This post is all about how data is distributed (Netezza distribution key) in Netezza server. Feel free to make comments or suggestions to improve it, or pass it on if you like.
Let’s first understand how NPS stores the data on disk drives. Each Snippet Processor in the Snippet Processing Unit (SPU) has a dedicated hard drive has its separate CPU, FPGA, separate RAM memory, hard disks and the data on stored on drive is called a data slice.
Read:
- Changing Netezza Table Distribution Key
- Cluster Based Tables (CBT) in Netezza
- Working with Netezza Zone Maps
- Netezza Skew and How to Avoid it
Netezza Partitions
Before going to Netezza distribution you may want to learn about SPU. Each snippet processing unit (SPU) disk is divided into three partitions.
Primary Partition: This partition contains its own set of data.
Mirror Partition: This partition contains another SPU’s primary partition data. The mirror partition automatically mirrors another SPU’s primary data slice. This process is called mirroring. In multi-rack configuration, a SPU mirror is located in another rack. This enables the Netezza to handle the fault tolerance. In case of racks fails, data is mirrored in other rack and can be recovered. This process is also called replication.
Swap Partition: Swap partition is used for aggregating, sorting and other query operations. Swap partition is not mirrored in other word it is called temp or intermediate processing data. Netezza makes use of this temp partition to perform the SQL operations.
Tables are split across multiple SPUs, data slices and the data is stored in groups in same or nearby data slices according to rows, while data is compressed according to identical column values i.e. columnar compression.
Now the question is, what is Netezza Distribution key and how the data is distributed?
The actual distribution of data across disks is determined by the Netezza distribution key(s) provided in table definition.
In fact, in Netezza there are two types of distribution methods available, a Hash and Random distribution. There should be a distribution column(s) specified, if the DISTRIBUTE ON clause is not specified, the system uses first column as the default Distribution column using the hash algorithm. The maximum number of columns that can specify in distribution on clause is four. When the system creates record in the Netezza data base it assign those records to logical slices based on their distribution key(s) and then pushed to physical stored identified in logical slices. Netezza creates zone maps for the loaded records
Data should uniformly distribute across all the data slices, the processing performance is directly dependent on it. The even distribution of the data over all data slices is directly related to key column(s) used in distribution on clause. Bad distribution key(s) can cause the Netezza to place data on same slices and that will cause the data skew, a major performance bottleneck.
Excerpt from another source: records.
/-- Hen: holding for another node, and a restore from its start to its application. With the engine working: a part of a drain from the
node that this one holds for is received, its manifest choosing a place; a buddy that holds the complete cut asked for sends its manifest
and every chunk, and refuses otherwise. REST_GO starts a restore where the target tenant allows it, from the host as FILLING or at once to
CHECKING, and is ignored with ERR_STATUS where it does not. A chunk from the buddy that passes its check is written to the slot.
REST_CHECK checks the slot; REST_HOST_DONE checks again what the host has supplied; REST_ABORT and, while the host is waited for,
REST_TIMEOUT abort a running restore with cause 2 and raise HEN.EVENT bit 7. REST_APPLY of a checked cut gives the tenant the manifest's
step plus 1 as its current step and ends the restore well. -/
def Obligations.HeldCutsAndRestores : Prop :=
  (∀ s : State, live s = true → henOn s = true →
    (∀ m : HenMsg, bitAt (regWord s .hen 0 0x118 0) 20 = true → bits (regWord s .hen 0 0x118 0) 0 20 = m.node → m.origin = m.node →
      (m.chunk = 0 → exec (.buddyChunkReceive m) s = .next (whenLive s (holdManifest (perfAdd s .hen 0 5 m.data.length) m)))
      ∧ (m.chunk ≠ 0 → exec (.buddyChunkReceive m) s = .next (whenLive s (holdChunk (perfAdd s .hen 0 5 m.data.length) m))))
    ∧ (∀ m : HenMsg, bitAt (regWord s .hen 0 0x118 0) 20 = true → bits (regWord s .hen 0 0x118 0) 0 20 = m.origin →
        bitAt (regWord s .hen 0 0x11C 0) 20 = true → bits (regWord s .hen 0 0x11C 0) 0 20 = m.node →
        (∀ d, heldAt s true m.origin m.tenant m.cut = some d → exec (.rebuildRequest m) s
          = .next (whenLive s ((List.range (d.chunks + 1)).foldl (sendHeldPart m d) s)))
        ∧ (heldAt s true m.origin m.tenant m.cut = none → exec (.rebuildRequest m) s = .next (whenLive s (answerHen s .restore m 0 true))))
    ∧ (s.hen.rest.st = 2 → exec .restCheck s = .next (whenLive s (restChecked s (!s.hen.rest.listed.isEmpty))))
    ∧ (∀ (m : HenMsg) (f : Manifest), s.hen.rest.st = 1 → s.hen.rest.source = 1 → m.node = bits (restSrc s) 0 20 → m.epoch = henEpoch s →
        m.cut = restCut s → m.origin = bits (restSrc s) 20 20 → m.tenant = bits (restSrc s) 40 12 →
        (m.refused = true → exec (.rebuildChunkReceive m) s = .next (whenLive s (modRest s (fun r => { r with st := 2 }))))
        ∧ (m.refused = false → (slotOf s s.hen.rest.tenant s.hen.rest.slot).hostLock = false → m.chunk = 0 → parseManifest m.data = some f →
            sha256 f.bytes = restDigest s → (manifestPages f.entries f.chunks + f.chunks) * 4096 ≤ slotBytes s s.hen.rest.tenant →
            exec (.rebuildChunkReceive m) s
              = .next (whenLive s (modRest (henWrite s (restBase s) f.bytes) (fun r => { r with manifest := true })))))
    ∧ (∀ m : Manifest, s.hen.rest.st = 4 → allDisabled s s.hen.rest.tenant = true → (ten s s.hen.rest.tenant).resetting = false →
        restManifest s = some m →
        ((manifestEntries m).all (fun e => entryMapped s s.hen.rest.tenant e true) = false →
          exec .restApply s = .next (whenLive s (restAborts s 3)))
        ∧ (∀ u, (manifestEntries m).all (fun e => entryMapped s s.hen.rest.tenant e true) = true →
          applyEntries s.hen.rest.tenant m (manifestEntries m) s = some u →
          ∃ v, exec .restApply s = .next v ∧ v.hen.rest.st = 5
            ∧ (ten v s.hen.rest.tenant).step = BitVec.ofNat 64 (leNat ((m.bytes.drop 16).take 8) + 1))))
  ∧ (∀ s : State, live s = true → s.hen.rest.st = 3 → exec .restTimeout s = .next (whenLive s (restAborts s 2)))
  ∧ (∀ (s : State) (r : Requester) (v : Nat), atPage s r .hen 0 = true →
    exec (.restAbort r) s = .next (whenLive s (restAborts (opened s r .hen 0 0x188) 2))
    ∧ (henOn s = true → s.hen.rest.st = 1 → s.hen.rest.source = 2 →
        exec (.restHostDone r) s = .next (whenLive s (modRest (opened s r .hen 0 0x188) (fun x => { x with st := 2 }))))
    ∧ (henOn s = true → s.hen.rest.st = 3 → exec (.restHostDone r) s = .next (whenLive s (restChecked (opened s r .hen 0 0x188) true)))
    ∧ (henOn s = true → resting s = false → bits v 0 12 < 512 → bits v 12 2 ≠ 3 → allDisabled s (bits v 0 12) = true →
        (ten s (bits v 0 12)).resetting = false → cutOf s (bits v 0 12) = none →
        ∃ u, exec (.restGo r v) s = .next u ∧ u.hen.rest.tenant = bits v 0 12 ∧ u.hen.rest.source = bits v 12 2
          ∧ u.hen.rest.st = (if bits v 12 2 = 0 then 2 else 1))
    ∧ (resting s = true → exec (.restGo r v) s = .next (whenLive s (regError (opened s r .hen 0 0x188) .hen 0 0x188))))
  ∧ (∀ (s : State) (cause : Nat), (resting s = true → restAborts s cause
        = raiseEvent (modRest s (fun r => { r with st := 6, cause := cause })) .hen 0 7) ∧ (resting s = false → restAborts s cause = s))

/-- CTRL.quiesce and reset, the AVAIL actions, and two timeouts. On a live node, for a requester that may write CTRL of a block's page: a
quiesce of a READY block ends OFF (a Goose core may still quiesce), one of a block that is OFF, FENCED, in LAMB or FAULT sets ERR_STATUS;
a reset leaves the STATE of its rule, or a scratchpad QUIESCING while it waits for images (R397), advances EPOCH once and keeps every RW
word of the page. An AVAIL action on a block in the state
expected acts; in another state the block becomes FENCED. A Goose core that has not quiesced in time ends at once. A command whose
die-to-die request times out has its result, and a host read returns ones. -/
def Obligations.BlocksQuiesceResetAndAvailability : Prop :=
  ∀ s : State, live s = true →
    (∀ r b i, atPage s r b i = true → isVf r = false → noQuiesce b = false → availOn s b i = false →
      let st := blkState s b i
      (st = 1 → b ≠ .goose → ∃ u, exec (.blockQuiesce r b i) s = .next u ∧ blkState u b i = 0)
      ∧ (st = 1 → b = .goose → ∃ u, exec (.blockQuiesce r b i) s = .next u ∧ (blkState u b i = 0 ∨ blkState u b i = 3))
      ∧ (st = 3 → exec (.blockQuiesce r b i) s = .next (whenLive s (opened s r b i 0x10)))
      ∧ (st = 0 ∨ st = 4 ∨ st = 5 ∨ st = 6 → exec (.blockQuiesce r b i) s = .next (whenLive s (regError (opened s r b i 0x10) b i 0x10)))
      ∧ (st ≠ 3 → st ≠ 5 → b ≠ .goose → ∃ u, exec (.blockReset r b i) s = .next u
          ∧ (blkState u b i = resetTo b st ∨ b = .spad ∧ blkState u b i = 3 ∧ (spad u i).wd.any (·.img) = true)
          ∧ (page u b i).epoch = (page s b i).epoch + 1 ∧ (page u b i).staged = [] ∧ (page u b i).regs = (page s b i).regs)
      ∧ (st ≠ 3 → st ≠ 5 → b = .goose → ∃ u, exec (.blockReset r b i) s = .next u ∧ (blkState u b i = 3 ∨ blkState u b i = resetTo b st)))
    ∧ (∀ b i e, s.mgmt.lamb = false → s.mgmt.restarting = false → availBusy s = false → e < 7 → availBlock s = some (b, i) → noQuiesce b = false →
      let go := fun (c : Instr) (k : Nat) (f : State → Block → Nat → State) =>
        let x := setRegWord s .mgmt 0 0x138 (k + e * 16)
        (liveState s b i = e → exec c s = .next (whenLive s (f (perfAdd { x with mgmt := { x.mgmt with mismatch := false, mmBusy := b == .goose || b == .spad } }
          .mgmt 0 5 1) b i)))
        ∧ (liveState s b i ≠ e → ∃ u, exec c s = .next u ∧ u.mgmt.mismatch = true ∧ (page u .mgmt 0).event.getLsbD 1 = true
            ∧ (blkState s b i ≠ 3 → blkState s b i ≠ 6 → blkState u b i = 4 ∧ pageKey b i ∈ u.mgmt.fenced))
      go (.availMakeReady e) 1 makeReady ∧ go (.availQuiesceOff e) 2 makeOff ∧ go (.availLeaveFenced e) 4 leaveFenced
      ∧ (∀ bad, go (.availResetCheck e bad) 3 (fun (x : State) (c : Block) (k : Nat) => resetCheck x c k bad)))
    ∧ (∀ i f, gooseFollow s i = some f → exec (.quiesceTimeout .goose i) s = .next (whenLive s (gooseEnd (perfAdd s .mgmt 0 7 1) i f)))
    ∧ (∀ b i, i < blkCount b → s.mgmt.lamb = false →
        ((b = .host ∨ b = .mgmt) → ∀ v k, ∃ u, exec (.d2dTimeout b i v k) s = .next u ∧ u.out.getLast? = some (.regData 0xFFFFFFFF))
        ∧ (b ≠ .host → b ≠ .mgmt → ∀ (v : EUnit) (k : Nat) (j : Job), v ≠ .mule → (s.jobs.filter (fun (x : Job) => decide (x.unit = v)))[k]? = some j →
            ∃ u, exec (.d2dTimeout b i v k) s = .next u ∧ finished u j ∧ (page u b i).errValid = true))

/-- Power-on, the start-up phases, node and firmware resets, ticks, and Lamb mode. POWER_ON_RESET blanks the node and asserts reset; its
release begins phase 1 and tells a trip. On a live node, phases end in order; phase 2 picks the slot that authenticates, phase 3 needs the
board configuration, phase 6 leaves each checked block READY or in FAULT, phase 8 lets the host in; with no good slot Lamb mode of cause 4
follows. A control-state fault, the owner's request, 110 °C or a rail enter Lamb mode: no job is left, every link is DISABLED and the
stopped blocks read LAMB. A node reset runs from phase 2 with memory zeroed. The firmware restarts from a good slot, ends its restart with
its event, and its tick counts and advances the time. -/
def Obligations.StartupResetsAndLambMode : Prop :=
  (∀ s : State, exec .powerOnReset s = .next (powerOn s) ∧ (powerOn s).mgmt.por = true ∧ (powerOn s).mem = {} ∧ (powerOn s).jobs = []
      ∧ (powerOn s).part = s.part ∧ (powerOn s).pending = s.pending ∧ (powerOn s).tap = .idcode
      ∧ (s.mgmt.por = true → ∃ u, exec .porRelease s = .next u ∧ u.mgmt.por = false ∧ u.mgmt.tripped = false ∧ u.mgmt.phase = 1
          ∧ u.mgmt.rstKind = if s.mgmt.tripped then 1 else 0)
      ∧ (s.mgmt.por = false → exec (.railFault 11) s = .next (powerOn s)
          ∧ exec (.railFault 10) s = .next (powerOn { s with mgmt := { s.mgmt with tripped := false } })))
  ∧ (∀ s : State, live s = true →
    let lambs := fun (i : Instr) (c : Nat) => s.mgmt.lamb = false → ∃ u, exec i s = .next u ∧ u.mgmt.lamb = true ∧ u.mgmt.lambCause = c
      ∧ u.jobs = [] ∧ (∀ n, (lnk u n).st = 0) ∧ (∀ d < 3, (pwrDom u d).mhz = some 0)
      ∧ (s.mgmt.restarting = false → ∀ b i, lambKeeps b = false → i < blkCount b → blkState s b i ≠ 0 → blkState s b i ≠ 6 → blkState u b i = 5)
    (∀ b i, i < blkCount b → lambs (.controlFault b i) 1)
    ∧ (∀ r, atPage s r .mgmt 0 = true → asOwner s r = true → lambs (.lambCtrlEnter r) 5)
    ∧ (∀ die temp, die < 4 → 110 ≤ temp → lambs (.thermalHoldExpire die temp) 2)
    ∧ (∀ rail, rail < 10 → lambs (.railFault rail) 3)
    ∧ (∀ rs, s.mgmt.startDone = false → s.mgmt.lamb = false →
        (s.mgmt.phase = 1 → exec (.startupPhaseEnd rs) s = .next (whenLive s (toPhase s 2)))
        ∧ (s.mgmt.phase = 2 → s.mgmt.staged = false →
            (fwGood s false = true → ∃ u, exec (.startupPhaseEnd rs) s = .next u ∧ u.mgmt.phase = 3 ∧ u.mgmt.slotB = false)
            ∧ (fwGood s false = false → fwGood s true = true → ∃ u, exec (.startupPhaseEnd rs) s = .next u ∧ u.mgmt.phase = 3 ∧ u.mgmt.slotB = true)
            ∧ (fwGood s false = false → fwGood s true = false → lambs (.startupPhaseEnd rs) 4))
        ∧ (s.mgmt.phase = 3 → (s.mgmt.board.good = true → exec (.startupPhaseEnd rs) s = .next (whenLive s (toPhase s 4)))
            ∧ (s.mgmt.board.good = false → lambs (.startupPhaseEnd rs) 4))
        ∧ (s.mgmt.phase = 6 → ∃ u, exec (.startupPhaseEnd rs) s = .next u ∧ u.mgmt.phase = 7
            ∧ ∀ b ∈ checkedBlocks, ∀ i < blkCount b, blkState u b i = if failed rs b i then 6 else 1)
        ∧ (s.mgmt.phase = 7 → ∃ u, exec (.startupPhaseEnd rs) s = .next u ∧ u.mgmt.phase = 8 ∧ u.pwr.enabled = true ∧ blkState u .wsw 0 = 1)
        ∧ (s.mgmt.phase = 8 → ∃ u, exec (.startupPhaseEnd rs) s = .next u ∧ u.mgmt.startDone = true ∧ u.hostIf.crs = false ∧ blkState u .host 0 = 1))
    ∧ (∀ r, atPage s r .mgmt 0 = true → asOwner s r = true →
        (s.mgmt.lambOwed = false → ∃ u, exec (.nodeReset r) s = .next u ∧ u.mgmt.phase = 2 ∧ u.mgmt.startDone = false ∧ u.mem = {} ∧ u.poison = []
          ∧ u.jobs = [] ∧ u.mgmt.log = s.mgmt.log ∧ u.mgmt.rstKind = (if s.mgmt.lamb then 3 else 2) ∧ u.mgmt.fw = s.mgmt.fw ∧ u.hostIf.own = 0)
        ∧ (s.mgmt.restarting = false → bootRom s = false → s.mgmt.staged = false → fwGood s s.mgmt.slotB = true → ∃ u, exec (.mgmtRestart r) s = .next u
          ∧ u.mgmt.restarting = true ∧ u.mgmt.slotB = s.mgmt.slotB ∧ u.mem = s.mem ∧ u.jobs = s.jobs ∧ u.tenants = s.tenants)
        ∧ (s.mgmt.restarting = false → bootRom s = false → s.mgmt.staged = true → fwGood s (!s.mgmt.slotB) = true → ∃ u,
          exec (.mgmtRestart r) s = .next u ∧ u.mgmt.restarting = true ∧ u.mgmt.slotB = !s.mgmt.slotB ∧ u.mgmt.staged = false)
        ∧ (s.mgmt.restarting = true → exec (.mgmtRestart r) s = .next (whenLive s (regError (opened s r .mgmt 0 0x114) .mgmt 0 0x114))))
    ∧ (s.mgmt.restarting = true → s.mgmt.lambOwed = false → s.mgmt.nodeRstOwed = false → ∃ u, exec .mgmtRestartEnd s = .next u
        ∧ u.mgmt.restarting = false ∧ u.mgmt.owed = [] ∧ (page u .mgmt 0).event.getLsbD 6 = true)
    ∧ (bootRom s = false → 3 ≤ s.mgmt.phase → fwGood s (!s.mgmt.slotB) = true → fwGood s s.mgmt.slotB = true → s.mgmt.staged = false →
        ∃ u, exec .watchdogExpire s = .next u ∧ u.mgmt.restarting = true ∧ u.mgmt.slotB = (if s.mgmt.restartTicked then s.mgmt.slotB else !s.mgmt.slotB)
          ∧ (s.mgmt.restartTicked = false → (page u .mgmt 0).event.getLsbD 5 = true))
    ∧ (s.mgmt.restarting = false → s.mgmt.startDone = true → s.mgmt.lamb = false → ∃ u, exec .mgmtTick s = .next u
        ∧ u.mgmt.ticks = s.mgmt.ticks + 1 ∧ u.mgmt.systime = (if s.mgmt.systimeSet then s.mgmt.systime + 1000 else s.mgmt.systime)))

/-- The instructions of the test access port, and its reset. While POR_N is high, IDCODE puts out 0x05C1_056F on stepping A0 and
0x15C1_056F on B0, and BYPASS captures 0. SAMPLE/PRELOAD, EXTEST, EXTEST_PULSE and EXTEST_TRAIN are taken while the node is UNOWNED and
act as BYPASS in any other state. TRST_N resets the port to IDCODE, and so does POR_N. No instruction of the port changes anything else of
the node. -/
def Obligations.TestAccessPort : Prop :=
  ∀ s : State,
    exec .tapReset s = .next { s with tap := .idcode } ∧ (powerOn s).tap = .idcode
    ∧ (s.mgmt.por = false →
      (s.part.stepping = 0xA0 → exec .idcode s = .next { s with tap := .idcode, out := s.out ++ [.tdo 0x05C1056F] })
      ∧ (s.part.stepping = 0xB0 → exec .idcode s = .next { s with tap := .idcode, out := s.out ++ [.tdo 0x15C1056F] })
      ∧ exec .bypassTap s = .next { s with tap := .bypass, out := s.out ++ [.tdo 0] }
      ∧ (let takes := fun (i : Instr) (t : TapInstr) => exec i s = .next (if s.hostIf.own = 0 then { s with tap := t }
           else { s with tap := .bypass, out := s.out ++ [.tdo 0] })
         takes .samplePreload .sample ∧ takes .extestTap .extest ∧ takes .extestPulse .pulse ∧ takes .extestTrain .train))
end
For example, consider table is distributed on the column that contains only flags such as Y or N. When data is inserted into table, hashed value will be pointing to only two data slices and data will be place on those slices.
A distribution method that distributes data evenly across all data slices is the single most important factor that can increase overall system performance. Bad distribution key(s) can result in uneven distribution of a table across data slices and SPUs that will cause skew, causing data to be redistributed or broadcasted, of course that will hamper the system performance. It is very important to identify the correct and proper distribution key when creating table definition and that require the extremely good knowledge on data and system.
Keep the table structure simple that helps to attain maximum co-locations so that Netezza can use its MPP power to give you result as fast as possible.
Distribution on multiple keys
The maximum number of columns that can specify in distribution on clause is four. Keep in mind that you should not use the multiple keys to distribute data if the chosen key provides good data distribution. However, distribution keys should be used in join condition in order to achieve co-location. If we use multiple distribution keys, then those columns must be used in joining conditions. That is very rare case so it is better to stick to single distribution key that provides good data distribution. The distribution is not an index – it is based on hash algorithm. In multi-key distributions, the join does not look at one column then the next; it looks at all three combinations at once because they are hashed together for the distribution.
Leaving out ‘Distribution on’ clause in Netezza distribution
If Netezza distribution key is not specified, system will, by default distribute the data on first column (just like Teradata) using hash partition method. This process sometime can cause the skew if the first column is something like flag. The best method is to distribute data on column or on random if you are not able identify the best column.
What are factors when choosing Netezza distribution key?
When choosing which columns should be the distribution key for a table, your goal should be uniform distribution of the rows and optimal access to the data. The main goal of the distribution is to get data co-located.
Consider the following factors when choosing distribution keys:
- The more distinct the distribution key values, the better.
- The system distributes rows with the same distribution key value to the same data slice.
- Parallel processing is more efficient when you have distributed table rows evenly across the data slices.
- Tables used together should use the same columns for their distribution key. For example, in an order system application, use the Customer ID as the distribution key for both the customer table and the order table.
- If a particular key is used largely in Equi-join clauses, then that key is a good choice for the distribution key.